• WHAT THIS TASK INVOLVES: Among the entries that follow, the required portion opens with the line containing "timeoutMs := 0#32" and closes with the line containing "def nd : Desc". Give that portion again exactly, and nothing else.

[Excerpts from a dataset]
——————————

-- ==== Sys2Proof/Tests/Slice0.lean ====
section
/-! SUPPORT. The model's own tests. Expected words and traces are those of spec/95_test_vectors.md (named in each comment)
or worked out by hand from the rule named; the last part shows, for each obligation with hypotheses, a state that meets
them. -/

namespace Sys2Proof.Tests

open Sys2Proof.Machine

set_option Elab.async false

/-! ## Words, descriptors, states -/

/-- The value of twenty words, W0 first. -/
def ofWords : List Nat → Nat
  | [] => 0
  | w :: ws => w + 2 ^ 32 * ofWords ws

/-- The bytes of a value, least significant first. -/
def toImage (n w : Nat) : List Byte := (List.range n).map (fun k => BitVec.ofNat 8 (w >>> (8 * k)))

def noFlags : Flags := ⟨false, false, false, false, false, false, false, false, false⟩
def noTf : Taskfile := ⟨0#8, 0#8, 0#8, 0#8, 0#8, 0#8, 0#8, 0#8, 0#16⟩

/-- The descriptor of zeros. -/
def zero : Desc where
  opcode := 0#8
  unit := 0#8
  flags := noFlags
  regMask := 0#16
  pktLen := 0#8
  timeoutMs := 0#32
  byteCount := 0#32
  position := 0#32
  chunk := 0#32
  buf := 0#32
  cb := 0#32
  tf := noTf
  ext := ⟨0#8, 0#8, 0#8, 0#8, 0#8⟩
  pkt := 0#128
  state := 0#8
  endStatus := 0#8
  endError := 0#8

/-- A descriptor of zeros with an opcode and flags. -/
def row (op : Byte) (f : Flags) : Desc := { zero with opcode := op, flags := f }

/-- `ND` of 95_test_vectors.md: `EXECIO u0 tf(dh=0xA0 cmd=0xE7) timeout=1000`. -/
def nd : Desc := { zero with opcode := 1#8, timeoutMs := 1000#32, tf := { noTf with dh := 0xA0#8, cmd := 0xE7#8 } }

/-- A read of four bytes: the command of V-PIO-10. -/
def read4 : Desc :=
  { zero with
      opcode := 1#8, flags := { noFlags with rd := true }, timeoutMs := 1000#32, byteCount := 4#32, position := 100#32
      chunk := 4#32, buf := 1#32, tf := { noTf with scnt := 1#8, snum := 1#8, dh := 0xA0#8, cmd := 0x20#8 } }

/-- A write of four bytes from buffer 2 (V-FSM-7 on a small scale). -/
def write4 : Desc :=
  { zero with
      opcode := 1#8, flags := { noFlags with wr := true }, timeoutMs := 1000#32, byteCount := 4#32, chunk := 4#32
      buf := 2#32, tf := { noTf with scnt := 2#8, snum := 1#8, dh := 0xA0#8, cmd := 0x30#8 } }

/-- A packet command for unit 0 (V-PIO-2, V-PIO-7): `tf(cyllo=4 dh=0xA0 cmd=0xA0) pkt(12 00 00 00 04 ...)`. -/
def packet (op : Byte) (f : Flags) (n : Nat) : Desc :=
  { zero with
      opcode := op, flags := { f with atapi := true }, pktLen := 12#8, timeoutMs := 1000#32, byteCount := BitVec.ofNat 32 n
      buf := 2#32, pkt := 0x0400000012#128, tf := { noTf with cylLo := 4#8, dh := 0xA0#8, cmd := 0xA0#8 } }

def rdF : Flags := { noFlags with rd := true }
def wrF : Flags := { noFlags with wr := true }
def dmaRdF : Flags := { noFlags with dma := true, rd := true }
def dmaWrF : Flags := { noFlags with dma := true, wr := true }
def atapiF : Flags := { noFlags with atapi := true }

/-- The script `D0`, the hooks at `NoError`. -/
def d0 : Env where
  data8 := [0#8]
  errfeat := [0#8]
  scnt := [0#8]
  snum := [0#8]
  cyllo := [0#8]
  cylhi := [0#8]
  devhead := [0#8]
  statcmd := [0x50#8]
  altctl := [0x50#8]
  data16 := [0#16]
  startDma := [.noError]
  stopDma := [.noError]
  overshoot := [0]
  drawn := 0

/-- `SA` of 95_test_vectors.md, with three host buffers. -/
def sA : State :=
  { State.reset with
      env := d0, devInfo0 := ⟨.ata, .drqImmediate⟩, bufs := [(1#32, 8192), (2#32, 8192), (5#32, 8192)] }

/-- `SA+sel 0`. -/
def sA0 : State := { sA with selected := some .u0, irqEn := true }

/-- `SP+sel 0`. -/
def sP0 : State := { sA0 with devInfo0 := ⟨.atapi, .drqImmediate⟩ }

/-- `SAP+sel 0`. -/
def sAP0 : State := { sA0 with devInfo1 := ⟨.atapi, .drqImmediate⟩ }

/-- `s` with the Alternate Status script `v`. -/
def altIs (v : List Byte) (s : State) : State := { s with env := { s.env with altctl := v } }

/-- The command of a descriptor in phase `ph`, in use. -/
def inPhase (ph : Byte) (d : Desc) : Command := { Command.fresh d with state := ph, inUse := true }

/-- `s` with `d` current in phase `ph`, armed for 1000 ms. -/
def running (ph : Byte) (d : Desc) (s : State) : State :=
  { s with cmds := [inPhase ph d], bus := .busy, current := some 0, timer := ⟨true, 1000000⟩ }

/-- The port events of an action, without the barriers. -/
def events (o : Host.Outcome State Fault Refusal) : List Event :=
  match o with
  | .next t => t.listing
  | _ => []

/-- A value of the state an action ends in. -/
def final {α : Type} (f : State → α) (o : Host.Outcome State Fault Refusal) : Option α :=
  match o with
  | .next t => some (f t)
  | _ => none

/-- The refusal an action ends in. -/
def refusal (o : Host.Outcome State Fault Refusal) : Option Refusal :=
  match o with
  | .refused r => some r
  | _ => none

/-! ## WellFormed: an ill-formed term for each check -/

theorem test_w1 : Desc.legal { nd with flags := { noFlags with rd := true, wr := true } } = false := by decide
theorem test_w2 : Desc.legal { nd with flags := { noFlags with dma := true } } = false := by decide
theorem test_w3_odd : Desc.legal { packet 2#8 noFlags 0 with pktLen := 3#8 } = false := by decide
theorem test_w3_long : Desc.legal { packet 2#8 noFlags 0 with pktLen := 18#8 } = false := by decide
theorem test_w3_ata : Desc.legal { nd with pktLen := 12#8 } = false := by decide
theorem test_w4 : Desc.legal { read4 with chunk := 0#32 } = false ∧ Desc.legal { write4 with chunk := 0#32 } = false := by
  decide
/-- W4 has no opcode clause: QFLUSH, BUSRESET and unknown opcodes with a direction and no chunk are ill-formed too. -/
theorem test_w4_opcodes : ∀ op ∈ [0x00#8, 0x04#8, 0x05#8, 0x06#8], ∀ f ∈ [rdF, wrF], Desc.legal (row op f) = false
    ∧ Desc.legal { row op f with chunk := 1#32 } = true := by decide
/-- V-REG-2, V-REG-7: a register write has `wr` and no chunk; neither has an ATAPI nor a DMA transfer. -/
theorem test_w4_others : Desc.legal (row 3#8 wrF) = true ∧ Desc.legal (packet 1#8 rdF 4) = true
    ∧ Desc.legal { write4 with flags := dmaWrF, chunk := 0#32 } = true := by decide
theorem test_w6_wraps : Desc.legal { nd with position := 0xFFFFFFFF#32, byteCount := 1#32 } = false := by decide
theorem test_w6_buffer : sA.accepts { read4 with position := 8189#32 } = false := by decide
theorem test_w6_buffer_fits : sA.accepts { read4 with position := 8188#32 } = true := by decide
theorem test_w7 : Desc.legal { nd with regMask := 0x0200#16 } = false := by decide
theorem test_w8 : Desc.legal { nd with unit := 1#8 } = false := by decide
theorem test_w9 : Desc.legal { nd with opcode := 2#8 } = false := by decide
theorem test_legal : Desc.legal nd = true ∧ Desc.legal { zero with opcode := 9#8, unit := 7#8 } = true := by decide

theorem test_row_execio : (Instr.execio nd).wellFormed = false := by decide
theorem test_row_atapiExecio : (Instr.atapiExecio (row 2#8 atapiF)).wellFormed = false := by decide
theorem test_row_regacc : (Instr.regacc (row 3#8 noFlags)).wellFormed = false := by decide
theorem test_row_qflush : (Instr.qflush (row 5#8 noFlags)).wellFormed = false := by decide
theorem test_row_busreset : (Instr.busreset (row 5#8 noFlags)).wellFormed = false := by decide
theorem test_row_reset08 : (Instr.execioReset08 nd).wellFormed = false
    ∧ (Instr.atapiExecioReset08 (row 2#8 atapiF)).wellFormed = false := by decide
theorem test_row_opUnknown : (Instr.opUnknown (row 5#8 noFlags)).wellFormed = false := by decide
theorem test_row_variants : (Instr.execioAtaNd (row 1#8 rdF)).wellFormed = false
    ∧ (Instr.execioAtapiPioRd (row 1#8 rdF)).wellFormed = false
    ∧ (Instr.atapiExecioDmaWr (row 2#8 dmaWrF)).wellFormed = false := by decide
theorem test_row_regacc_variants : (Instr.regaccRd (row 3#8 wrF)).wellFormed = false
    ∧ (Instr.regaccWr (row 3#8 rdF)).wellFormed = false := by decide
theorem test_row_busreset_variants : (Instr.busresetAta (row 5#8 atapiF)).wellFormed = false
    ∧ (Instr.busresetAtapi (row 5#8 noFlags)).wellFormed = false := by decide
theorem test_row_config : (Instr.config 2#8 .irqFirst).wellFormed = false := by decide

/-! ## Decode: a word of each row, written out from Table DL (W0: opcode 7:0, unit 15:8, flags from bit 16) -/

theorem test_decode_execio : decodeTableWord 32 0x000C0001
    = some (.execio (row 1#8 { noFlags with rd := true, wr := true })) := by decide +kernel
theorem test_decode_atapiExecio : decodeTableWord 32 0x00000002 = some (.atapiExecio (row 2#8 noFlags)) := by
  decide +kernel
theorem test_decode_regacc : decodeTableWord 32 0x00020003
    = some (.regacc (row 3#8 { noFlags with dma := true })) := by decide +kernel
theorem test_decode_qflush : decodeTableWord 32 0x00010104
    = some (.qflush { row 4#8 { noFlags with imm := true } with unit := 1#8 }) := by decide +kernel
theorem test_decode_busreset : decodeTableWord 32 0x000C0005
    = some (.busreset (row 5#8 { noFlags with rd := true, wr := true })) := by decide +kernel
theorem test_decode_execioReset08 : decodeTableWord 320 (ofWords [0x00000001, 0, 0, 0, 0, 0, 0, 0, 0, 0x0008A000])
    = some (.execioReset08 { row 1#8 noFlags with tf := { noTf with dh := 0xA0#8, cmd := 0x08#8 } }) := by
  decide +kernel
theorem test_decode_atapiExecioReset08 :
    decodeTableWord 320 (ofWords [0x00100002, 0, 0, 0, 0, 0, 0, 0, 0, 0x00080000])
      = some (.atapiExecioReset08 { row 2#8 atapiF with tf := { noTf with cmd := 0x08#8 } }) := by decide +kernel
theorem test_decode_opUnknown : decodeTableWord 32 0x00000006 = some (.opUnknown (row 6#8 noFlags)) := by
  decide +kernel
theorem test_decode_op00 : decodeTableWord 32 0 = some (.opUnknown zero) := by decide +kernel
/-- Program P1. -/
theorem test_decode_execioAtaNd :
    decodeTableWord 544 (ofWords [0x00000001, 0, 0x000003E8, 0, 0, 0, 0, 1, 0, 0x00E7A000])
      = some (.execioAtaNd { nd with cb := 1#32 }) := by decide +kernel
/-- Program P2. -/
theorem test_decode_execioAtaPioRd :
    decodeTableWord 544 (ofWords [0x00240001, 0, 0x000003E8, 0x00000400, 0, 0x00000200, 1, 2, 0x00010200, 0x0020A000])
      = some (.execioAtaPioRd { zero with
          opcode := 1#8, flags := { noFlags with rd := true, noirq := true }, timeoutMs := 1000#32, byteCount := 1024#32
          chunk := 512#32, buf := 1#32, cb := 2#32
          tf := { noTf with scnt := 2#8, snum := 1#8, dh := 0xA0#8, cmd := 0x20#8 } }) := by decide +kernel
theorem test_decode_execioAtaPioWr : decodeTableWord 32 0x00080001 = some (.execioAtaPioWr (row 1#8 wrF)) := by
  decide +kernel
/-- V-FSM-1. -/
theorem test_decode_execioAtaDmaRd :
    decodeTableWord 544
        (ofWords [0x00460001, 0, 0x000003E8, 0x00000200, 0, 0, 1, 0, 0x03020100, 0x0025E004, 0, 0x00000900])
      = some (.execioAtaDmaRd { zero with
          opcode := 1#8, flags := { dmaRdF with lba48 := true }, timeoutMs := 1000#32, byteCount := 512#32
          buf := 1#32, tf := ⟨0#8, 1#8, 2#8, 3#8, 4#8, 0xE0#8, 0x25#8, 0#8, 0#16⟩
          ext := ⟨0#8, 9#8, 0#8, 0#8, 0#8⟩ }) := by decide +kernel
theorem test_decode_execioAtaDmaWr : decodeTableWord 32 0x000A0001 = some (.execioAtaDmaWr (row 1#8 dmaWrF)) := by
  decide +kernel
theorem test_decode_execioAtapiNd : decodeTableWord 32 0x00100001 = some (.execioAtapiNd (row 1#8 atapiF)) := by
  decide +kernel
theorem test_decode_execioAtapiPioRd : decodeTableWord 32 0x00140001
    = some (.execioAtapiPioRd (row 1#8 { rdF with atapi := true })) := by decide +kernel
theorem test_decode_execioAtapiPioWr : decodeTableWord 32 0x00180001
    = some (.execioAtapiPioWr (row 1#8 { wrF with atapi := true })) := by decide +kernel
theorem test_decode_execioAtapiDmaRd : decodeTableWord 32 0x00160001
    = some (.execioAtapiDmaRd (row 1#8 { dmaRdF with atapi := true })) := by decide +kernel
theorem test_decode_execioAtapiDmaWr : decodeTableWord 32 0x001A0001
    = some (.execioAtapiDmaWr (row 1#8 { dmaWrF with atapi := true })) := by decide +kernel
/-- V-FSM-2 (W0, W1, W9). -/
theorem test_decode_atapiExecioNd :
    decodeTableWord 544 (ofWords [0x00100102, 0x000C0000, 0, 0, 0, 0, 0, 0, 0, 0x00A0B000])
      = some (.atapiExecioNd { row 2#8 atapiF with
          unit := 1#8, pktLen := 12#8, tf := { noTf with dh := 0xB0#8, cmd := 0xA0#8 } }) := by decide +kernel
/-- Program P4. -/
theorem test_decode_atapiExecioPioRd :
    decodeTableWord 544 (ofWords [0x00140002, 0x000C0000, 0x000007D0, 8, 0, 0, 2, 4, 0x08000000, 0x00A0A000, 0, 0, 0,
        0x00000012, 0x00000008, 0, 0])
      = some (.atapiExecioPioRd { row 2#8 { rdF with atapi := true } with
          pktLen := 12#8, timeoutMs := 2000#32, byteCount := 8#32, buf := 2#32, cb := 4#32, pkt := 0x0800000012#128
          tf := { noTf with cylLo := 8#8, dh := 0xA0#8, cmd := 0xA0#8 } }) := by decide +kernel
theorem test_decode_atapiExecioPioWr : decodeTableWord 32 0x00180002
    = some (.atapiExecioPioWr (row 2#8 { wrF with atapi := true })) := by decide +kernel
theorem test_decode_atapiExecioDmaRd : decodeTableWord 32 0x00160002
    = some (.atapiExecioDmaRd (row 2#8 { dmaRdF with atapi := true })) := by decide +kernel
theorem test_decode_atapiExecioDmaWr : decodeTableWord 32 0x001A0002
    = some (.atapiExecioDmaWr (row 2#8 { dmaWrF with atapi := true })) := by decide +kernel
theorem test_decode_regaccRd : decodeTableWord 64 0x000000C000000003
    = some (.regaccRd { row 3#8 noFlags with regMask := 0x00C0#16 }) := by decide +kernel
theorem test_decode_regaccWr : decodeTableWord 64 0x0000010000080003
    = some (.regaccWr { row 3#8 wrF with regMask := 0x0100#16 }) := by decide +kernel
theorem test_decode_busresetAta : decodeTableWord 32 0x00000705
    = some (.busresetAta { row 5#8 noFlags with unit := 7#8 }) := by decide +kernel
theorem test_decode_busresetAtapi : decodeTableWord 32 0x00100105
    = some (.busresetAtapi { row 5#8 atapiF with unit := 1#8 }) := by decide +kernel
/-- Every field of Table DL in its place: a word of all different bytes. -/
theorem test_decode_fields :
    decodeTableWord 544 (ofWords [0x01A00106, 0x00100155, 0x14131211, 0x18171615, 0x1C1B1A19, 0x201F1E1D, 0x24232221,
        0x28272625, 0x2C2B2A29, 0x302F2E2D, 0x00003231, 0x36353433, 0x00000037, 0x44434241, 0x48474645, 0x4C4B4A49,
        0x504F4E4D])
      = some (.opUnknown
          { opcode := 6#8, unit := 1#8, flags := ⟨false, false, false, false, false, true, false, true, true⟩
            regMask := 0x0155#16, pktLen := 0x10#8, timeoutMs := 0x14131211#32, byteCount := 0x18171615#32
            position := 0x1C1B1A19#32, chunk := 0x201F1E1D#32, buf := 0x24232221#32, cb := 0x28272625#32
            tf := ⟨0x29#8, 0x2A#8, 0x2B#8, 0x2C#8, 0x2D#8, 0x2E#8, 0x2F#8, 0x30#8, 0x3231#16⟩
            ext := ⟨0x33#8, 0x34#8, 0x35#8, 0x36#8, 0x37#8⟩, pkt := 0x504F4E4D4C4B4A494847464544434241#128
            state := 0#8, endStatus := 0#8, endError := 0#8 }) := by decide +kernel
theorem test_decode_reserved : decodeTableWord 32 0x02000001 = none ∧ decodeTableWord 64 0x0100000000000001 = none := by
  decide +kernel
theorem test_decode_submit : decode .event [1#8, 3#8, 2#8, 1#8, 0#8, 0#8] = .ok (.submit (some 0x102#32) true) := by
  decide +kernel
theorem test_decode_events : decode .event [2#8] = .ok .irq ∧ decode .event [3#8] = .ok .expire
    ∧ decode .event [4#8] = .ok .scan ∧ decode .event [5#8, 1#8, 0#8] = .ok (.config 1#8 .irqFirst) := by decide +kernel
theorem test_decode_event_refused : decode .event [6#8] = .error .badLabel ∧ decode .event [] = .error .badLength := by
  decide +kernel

——————————

• EXERCISE RESULT:
  timeoutMs := 0#32
  byteCount := 0#32
  position := 0#32
  chunk := 0#32
  buf := 0#32
  cb := 0#32
  tf := noTf
  ext := ⟨0#8, 0#8, 0#8, 0#8, 0#8⟩
  pkt := 0#128
  state := 0#8
  endStatus := 0#8
  endError := 0#8

/-- A descriptor of zeros with an opcode and flags. -/
def row (op : Byte) (f : Flags) : Desc := { zero with opcode := op, flags := f }

/-- `ND` of 95_test_vectors.md: `EXECIO u0 tf(dh=0xA0 cmd=0xE7) timeout=1000`. -/
def nd : Desc := { zero with opcode := 1#8, timeoutMs := 1000#32, tf := { noTf with dh := 0xA0#8, cmd := 0xE7#8 } }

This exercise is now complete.